What is needed.
Count the lines below holding "opContractCancel" and answer with that number only.
Dataset records Start Marker
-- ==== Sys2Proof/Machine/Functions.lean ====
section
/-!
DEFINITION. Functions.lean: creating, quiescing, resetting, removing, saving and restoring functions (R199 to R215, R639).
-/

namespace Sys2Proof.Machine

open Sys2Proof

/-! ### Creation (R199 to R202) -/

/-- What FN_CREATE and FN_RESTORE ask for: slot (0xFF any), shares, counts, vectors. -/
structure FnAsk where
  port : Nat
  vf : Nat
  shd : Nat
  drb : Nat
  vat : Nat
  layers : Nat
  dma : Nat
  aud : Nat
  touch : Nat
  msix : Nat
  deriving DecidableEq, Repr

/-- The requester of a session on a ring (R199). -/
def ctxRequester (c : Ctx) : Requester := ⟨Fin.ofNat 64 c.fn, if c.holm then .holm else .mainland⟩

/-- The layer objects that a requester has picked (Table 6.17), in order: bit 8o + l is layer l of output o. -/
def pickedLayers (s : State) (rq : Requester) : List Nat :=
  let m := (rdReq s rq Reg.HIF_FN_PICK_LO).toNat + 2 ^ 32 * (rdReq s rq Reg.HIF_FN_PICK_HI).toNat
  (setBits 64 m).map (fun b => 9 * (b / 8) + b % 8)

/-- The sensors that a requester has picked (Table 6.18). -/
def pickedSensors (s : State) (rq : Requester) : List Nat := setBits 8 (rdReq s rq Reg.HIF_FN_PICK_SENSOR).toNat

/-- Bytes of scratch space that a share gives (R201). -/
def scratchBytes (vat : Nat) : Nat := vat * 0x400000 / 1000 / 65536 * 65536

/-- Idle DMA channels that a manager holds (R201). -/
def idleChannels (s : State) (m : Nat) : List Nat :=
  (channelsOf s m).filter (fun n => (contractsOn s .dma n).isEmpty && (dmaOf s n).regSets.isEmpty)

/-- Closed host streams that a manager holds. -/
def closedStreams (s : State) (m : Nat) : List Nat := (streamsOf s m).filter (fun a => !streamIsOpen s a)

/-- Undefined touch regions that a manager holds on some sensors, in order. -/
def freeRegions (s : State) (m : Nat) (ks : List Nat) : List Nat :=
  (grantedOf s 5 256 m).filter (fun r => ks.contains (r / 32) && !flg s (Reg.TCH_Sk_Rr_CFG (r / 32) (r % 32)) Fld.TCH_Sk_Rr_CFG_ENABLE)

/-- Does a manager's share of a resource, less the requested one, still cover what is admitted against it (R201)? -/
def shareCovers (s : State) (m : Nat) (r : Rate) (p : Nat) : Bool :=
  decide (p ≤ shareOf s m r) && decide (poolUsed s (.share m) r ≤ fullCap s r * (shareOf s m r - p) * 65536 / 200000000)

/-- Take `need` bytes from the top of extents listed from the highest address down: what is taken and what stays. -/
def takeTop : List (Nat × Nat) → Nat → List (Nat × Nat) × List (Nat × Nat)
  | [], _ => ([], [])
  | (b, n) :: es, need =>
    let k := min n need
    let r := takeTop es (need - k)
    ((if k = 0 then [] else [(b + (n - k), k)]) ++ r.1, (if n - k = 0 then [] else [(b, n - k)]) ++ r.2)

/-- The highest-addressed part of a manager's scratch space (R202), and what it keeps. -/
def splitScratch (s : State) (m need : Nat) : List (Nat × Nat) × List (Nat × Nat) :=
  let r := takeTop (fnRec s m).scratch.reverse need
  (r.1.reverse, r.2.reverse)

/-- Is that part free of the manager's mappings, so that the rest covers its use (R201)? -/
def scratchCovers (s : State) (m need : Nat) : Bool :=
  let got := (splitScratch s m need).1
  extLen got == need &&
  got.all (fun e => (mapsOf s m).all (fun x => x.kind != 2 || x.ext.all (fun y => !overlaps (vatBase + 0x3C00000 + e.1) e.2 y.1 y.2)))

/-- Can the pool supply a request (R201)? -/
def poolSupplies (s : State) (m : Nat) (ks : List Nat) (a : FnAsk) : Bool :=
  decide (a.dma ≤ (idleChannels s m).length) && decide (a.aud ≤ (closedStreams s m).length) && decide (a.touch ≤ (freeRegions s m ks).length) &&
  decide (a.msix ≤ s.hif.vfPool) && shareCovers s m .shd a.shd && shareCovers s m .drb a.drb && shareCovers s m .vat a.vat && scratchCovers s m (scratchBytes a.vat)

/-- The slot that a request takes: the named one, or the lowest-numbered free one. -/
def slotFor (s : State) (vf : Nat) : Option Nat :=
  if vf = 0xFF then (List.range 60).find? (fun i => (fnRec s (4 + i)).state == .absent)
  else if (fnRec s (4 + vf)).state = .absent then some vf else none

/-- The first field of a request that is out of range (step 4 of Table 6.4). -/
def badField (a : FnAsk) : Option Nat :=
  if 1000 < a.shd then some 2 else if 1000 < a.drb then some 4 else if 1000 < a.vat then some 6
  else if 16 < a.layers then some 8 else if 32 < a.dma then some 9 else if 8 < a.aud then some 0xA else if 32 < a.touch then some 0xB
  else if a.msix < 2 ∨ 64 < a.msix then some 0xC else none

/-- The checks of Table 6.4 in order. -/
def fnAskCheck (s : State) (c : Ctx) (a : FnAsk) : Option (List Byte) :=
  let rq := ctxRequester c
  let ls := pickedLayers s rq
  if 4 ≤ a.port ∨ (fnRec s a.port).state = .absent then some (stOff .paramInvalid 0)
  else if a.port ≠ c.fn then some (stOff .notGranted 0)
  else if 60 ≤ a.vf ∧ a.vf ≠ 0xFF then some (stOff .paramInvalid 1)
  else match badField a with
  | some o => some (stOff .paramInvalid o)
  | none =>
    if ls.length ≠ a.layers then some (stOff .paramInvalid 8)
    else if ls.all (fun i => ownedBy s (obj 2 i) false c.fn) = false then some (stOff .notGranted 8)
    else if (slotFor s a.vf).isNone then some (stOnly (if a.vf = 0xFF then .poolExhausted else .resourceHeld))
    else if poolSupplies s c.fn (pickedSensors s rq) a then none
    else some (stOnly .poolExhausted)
Dataset records End Marker
Dataset records Start Marker
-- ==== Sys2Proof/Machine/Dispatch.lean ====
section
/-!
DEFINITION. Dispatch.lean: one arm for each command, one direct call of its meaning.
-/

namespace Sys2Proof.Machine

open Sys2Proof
Dataset records End Marker
Dataset records Start Marker
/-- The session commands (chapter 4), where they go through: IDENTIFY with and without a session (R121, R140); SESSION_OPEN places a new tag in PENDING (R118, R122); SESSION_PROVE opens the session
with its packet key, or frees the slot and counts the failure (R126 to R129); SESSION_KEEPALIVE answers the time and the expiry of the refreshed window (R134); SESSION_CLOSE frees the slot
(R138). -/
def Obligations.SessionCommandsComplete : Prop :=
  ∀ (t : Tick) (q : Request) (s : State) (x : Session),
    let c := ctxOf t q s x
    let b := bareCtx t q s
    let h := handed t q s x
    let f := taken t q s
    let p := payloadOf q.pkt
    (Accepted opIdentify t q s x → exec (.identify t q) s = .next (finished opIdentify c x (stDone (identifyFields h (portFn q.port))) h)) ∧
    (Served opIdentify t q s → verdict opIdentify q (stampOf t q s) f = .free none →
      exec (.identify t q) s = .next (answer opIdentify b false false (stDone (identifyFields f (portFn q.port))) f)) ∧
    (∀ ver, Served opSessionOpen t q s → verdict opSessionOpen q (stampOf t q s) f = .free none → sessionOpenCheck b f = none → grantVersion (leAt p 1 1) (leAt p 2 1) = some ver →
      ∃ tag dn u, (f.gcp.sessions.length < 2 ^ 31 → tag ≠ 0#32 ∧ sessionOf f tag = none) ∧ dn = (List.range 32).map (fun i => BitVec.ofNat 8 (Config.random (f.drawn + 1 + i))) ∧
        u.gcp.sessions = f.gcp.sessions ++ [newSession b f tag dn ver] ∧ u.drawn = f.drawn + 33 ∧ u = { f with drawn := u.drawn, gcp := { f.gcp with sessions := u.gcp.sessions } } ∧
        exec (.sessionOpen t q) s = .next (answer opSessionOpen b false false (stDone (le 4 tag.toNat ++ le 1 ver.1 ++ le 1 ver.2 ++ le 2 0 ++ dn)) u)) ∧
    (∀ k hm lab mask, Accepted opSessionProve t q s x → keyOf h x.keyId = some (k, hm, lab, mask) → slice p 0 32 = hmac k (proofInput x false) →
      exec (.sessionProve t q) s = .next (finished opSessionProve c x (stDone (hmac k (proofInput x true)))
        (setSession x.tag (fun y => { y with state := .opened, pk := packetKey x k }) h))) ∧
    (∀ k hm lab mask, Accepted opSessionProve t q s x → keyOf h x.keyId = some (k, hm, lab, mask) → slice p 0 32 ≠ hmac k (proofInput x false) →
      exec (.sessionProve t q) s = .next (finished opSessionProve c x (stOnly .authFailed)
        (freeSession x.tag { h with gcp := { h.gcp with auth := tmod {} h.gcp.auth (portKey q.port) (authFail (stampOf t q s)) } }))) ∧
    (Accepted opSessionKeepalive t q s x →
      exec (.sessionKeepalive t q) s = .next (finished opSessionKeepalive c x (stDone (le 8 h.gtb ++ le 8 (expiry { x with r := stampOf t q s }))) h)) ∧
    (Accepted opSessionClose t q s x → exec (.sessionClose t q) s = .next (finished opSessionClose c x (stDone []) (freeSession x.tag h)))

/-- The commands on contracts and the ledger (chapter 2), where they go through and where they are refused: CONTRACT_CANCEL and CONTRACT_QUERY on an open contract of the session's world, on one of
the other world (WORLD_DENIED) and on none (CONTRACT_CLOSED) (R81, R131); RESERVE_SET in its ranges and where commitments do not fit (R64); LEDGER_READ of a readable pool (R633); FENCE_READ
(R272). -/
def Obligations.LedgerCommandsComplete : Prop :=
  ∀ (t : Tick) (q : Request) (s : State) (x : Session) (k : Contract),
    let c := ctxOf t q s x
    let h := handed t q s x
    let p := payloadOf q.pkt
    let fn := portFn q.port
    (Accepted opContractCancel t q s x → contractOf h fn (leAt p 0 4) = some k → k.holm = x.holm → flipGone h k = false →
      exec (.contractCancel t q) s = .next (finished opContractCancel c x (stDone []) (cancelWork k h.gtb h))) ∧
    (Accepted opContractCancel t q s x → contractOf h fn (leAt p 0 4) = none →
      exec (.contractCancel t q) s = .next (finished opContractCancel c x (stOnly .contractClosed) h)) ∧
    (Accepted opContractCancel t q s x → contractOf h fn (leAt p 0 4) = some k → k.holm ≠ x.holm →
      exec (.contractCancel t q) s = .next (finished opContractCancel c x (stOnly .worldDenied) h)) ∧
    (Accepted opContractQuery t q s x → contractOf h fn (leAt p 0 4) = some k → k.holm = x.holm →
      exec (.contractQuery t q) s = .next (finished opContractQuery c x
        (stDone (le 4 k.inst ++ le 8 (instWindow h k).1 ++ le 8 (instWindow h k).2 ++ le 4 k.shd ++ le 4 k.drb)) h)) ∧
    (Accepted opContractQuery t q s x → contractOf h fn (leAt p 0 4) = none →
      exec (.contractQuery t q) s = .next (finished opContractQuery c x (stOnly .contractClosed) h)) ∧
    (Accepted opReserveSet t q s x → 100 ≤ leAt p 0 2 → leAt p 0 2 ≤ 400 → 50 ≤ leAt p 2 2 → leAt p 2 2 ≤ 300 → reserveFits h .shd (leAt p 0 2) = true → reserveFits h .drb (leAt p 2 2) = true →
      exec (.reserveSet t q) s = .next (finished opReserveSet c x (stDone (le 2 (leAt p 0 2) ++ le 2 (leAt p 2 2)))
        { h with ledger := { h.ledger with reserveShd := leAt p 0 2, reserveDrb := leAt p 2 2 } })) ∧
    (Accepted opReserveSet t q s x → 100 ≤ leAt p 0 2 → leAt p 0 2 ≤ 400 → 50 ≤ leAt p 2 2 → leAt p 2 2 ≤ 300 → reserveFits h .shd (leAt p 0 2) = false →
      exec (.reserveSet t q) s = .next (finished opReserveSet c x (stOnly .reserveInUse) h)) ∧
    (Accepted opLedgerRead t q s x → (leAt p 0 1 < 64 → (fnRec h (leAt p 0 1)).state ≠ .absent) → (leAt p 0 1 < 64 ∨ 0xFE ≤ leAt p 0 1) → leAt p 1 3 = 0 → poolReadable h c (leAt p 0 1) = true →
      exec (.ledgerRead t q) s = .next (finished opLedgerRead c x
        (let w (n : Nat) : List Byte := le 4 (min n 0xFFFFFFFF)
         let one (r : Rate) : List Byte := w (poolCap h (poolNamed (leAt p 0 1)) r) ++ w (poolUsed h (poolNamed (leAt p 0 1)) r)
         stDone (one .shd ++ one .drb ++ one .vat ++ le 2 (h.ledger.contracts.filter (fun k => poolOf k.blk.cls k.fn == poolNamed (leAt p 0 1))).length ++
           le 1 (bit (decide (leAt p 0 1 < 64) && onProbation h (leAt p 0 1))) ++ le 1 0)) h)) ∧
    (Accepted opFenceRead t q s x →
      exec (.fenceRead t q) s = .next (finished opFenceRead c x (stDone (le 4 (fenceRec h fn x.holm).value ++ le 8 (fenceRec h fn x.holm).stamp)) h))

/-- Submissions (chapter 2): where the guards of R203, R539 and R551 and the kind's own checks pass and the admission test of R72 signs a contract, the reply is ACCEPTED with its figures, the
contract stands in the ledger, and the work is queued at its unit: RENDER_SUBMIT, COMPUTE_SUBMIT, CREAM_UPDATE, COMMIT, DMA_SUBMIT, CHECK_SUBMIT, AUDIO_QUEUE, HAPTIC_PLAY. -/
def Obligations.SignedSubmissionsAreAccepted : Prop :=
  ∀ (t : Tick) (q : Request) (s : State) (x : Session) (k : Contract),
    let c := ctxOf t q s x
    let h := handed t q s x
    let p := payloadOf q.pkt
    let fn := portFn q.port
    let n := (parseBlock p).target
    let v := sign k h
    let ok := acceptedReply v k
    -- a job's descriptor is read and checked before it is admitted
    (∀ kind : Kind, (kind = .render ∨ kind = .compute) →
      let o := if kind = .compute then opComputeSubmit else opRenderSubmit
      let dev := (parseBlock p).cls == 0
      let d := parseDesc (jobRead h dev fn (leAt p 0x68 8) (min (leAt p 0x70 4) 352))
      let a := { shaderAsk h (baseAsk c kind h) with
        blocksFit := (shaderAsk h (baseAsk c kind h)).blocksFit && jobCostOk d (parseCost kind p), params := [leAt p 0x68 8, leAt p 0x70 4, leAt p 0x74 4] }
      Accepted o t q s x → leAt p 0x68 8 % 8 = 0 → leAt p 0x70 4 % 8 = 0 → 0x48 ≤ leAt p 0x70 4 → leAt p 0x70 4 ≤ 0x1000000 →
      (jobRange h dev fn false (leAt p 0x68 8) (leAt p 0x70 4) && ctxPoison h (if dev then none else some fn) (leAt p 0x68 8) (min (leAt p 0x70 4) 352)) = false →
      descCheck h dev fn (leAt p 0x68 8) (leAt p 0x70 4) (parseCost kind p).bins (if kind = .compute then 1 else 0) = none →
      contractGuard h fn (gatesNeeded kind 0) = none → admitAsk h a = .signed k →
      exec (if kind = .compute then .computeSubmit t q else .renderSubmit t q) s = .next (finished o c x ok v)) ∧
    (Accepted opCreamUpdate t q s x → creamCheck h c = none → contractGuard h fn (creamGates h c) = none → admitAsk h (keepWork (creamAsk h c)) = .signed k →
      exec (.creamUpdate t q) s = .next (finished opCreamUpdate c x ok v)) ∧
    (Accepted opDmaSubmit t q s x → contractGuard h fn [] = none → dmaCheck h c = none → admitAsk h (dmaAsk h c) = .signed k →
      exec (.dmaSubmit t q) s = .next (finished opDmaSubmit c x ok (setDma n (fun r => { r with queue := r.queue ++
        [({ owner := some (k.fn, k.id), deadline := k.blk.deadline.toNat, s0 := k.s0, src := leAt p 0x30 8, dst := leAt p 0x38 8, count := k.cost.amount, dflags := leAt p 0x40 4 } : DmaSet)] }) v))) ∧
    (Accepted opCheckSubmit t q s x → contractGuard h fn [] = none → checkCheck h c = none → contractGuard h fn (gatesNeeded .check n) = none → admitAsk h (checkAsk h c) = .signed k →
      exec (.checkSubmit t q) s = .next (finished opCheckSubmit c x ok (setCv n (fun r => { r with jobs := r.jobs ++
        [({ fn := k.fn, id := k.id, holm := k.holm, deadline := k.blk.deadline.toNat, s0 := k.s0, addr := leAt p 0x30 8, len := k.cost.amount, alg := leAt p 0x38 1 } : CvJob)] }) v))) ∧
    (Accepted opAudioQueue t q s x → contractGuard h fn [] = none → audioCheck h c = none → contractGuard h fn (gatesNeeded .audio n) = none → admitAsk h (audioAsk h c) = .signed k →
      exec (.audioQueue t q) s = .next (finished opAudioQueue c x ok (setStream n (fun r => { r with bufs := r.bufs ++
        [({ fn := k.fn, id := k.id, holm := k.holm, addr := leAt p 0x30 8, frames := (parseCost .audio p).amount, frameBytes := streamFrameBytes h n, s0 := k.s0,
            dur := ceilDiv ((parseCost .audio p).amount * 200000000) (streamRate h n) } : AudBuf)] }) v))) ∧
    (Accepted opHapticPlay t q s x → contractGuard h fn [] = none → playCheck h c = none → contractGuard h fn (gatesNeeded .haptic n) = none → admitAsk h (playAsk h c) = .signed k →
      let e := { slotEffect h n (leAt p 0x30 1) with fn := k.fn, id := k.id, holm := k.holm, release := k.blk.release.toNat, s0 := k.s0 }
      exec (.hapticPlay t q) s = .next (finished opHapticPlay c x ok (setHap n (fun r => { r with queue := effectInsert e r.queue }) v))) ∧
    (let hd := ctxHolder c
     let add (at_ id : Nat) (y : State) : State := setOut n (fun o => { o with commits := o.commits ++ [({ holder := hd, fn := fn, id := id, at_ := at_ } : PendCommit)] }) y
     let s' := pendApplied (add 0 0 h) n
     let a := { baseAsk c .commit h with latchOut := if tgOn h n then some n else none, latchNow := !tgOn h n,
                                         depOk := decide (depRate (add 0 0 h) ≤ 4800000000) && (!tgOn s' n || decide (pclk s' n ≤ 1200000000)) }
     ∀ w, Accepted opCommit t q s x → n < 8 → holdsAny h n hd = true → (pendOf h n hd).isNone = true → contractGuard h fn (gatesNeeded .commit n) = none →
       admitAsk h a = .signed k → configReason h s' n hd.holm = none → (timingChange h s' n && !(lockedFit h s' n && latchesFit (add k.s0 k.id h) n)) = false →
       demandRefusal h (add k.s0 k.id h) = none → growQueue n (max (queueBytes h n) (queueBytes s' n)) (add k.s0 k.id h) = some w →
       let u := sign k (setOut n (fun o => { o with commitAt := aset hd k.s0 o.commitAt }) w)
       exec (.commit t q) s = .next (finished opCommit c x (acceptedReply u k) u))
Dataset records End Marker
Response.
6